#### [EXERCISE DESCRIPTION]
Copy out, exactly and with nothing else, the stretch of lines that starts at the line containing "split <;> rename_i e <;> rw [e] at hu" and finishes at the end of the data.

#### [INFORMATION]
-- ==== Sys2Proof/Laws/Requests.lean ====
section
/-!
SUPPORT. The frame of a Hidiquel request: what it drops, refuses or answers changes the management path and
the counters, and what its work changes.
-/
namespace Sys2Proof.Machine

variable {w : List Part} {s t : State}

@[simp] theorem same_lockedOr {a b : Bool} {work : State → State × Option (Nat × List Byte)}
    (h : ∀ u, SameBut w u (work u).1) : SameBut w s (lockedOr a b work t).1 ↔ SameBut w s t := by
  refine SameBut.congr ?_
  simp only [lockedOr]
  split
  · exact SameBut.refl
  · split
    · exact SameBut.refl
    · exact h t

@[simp] theorem same_request {p : Port} {op : Nat} {r : HidFrame} {work : State → State × Option (Nat × List Byte)}
    (hw : ∀ u, SameBut w u (work u).1) (h : .mgmtRx ∈ w ∧ .counters ∈ w) :
    SameBut w s (request p op r work t) ↔ SameBut w s t := by
  refine SameBut.congr ?_
  have k : ∀ u : State, SameBut w u (match work u with
      | (v, some (status, payload)) => respond (askerOf p r) op status payload v
      | (v, none) => renewSession v) := by
    intro u
    have hu := hw u
    split <;> rename_i e <;> rw [e] at hu
    · exact (by simp [h] : SameBut w _ (respond _ _ _ _ _) ↔ SameBut w _ _).2 hu
    · exact same_renewSession.2 hu
  simp only [request]
  split
  · simp [h]
  · refine SameBut.trans ?_ (k _)
    split <;> simp [h]

end Sys2Proof.Machine
end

#### [RESULT OF THIS EXERCISE]
    split <;> rename_i e <;> rw [e] at hu
    · exact (by simp [h] : SameBut w _ (respond _ _ _ _ _) ↔ SameBut w _ _).2 hu
    · exact same_renewSession.2 hu
  simp only [request]
  split
  · simp [h]
  · refine SameBut.trans ?_ (k _)
    split <;> simp [h]

end Sys2Proof.Machine
end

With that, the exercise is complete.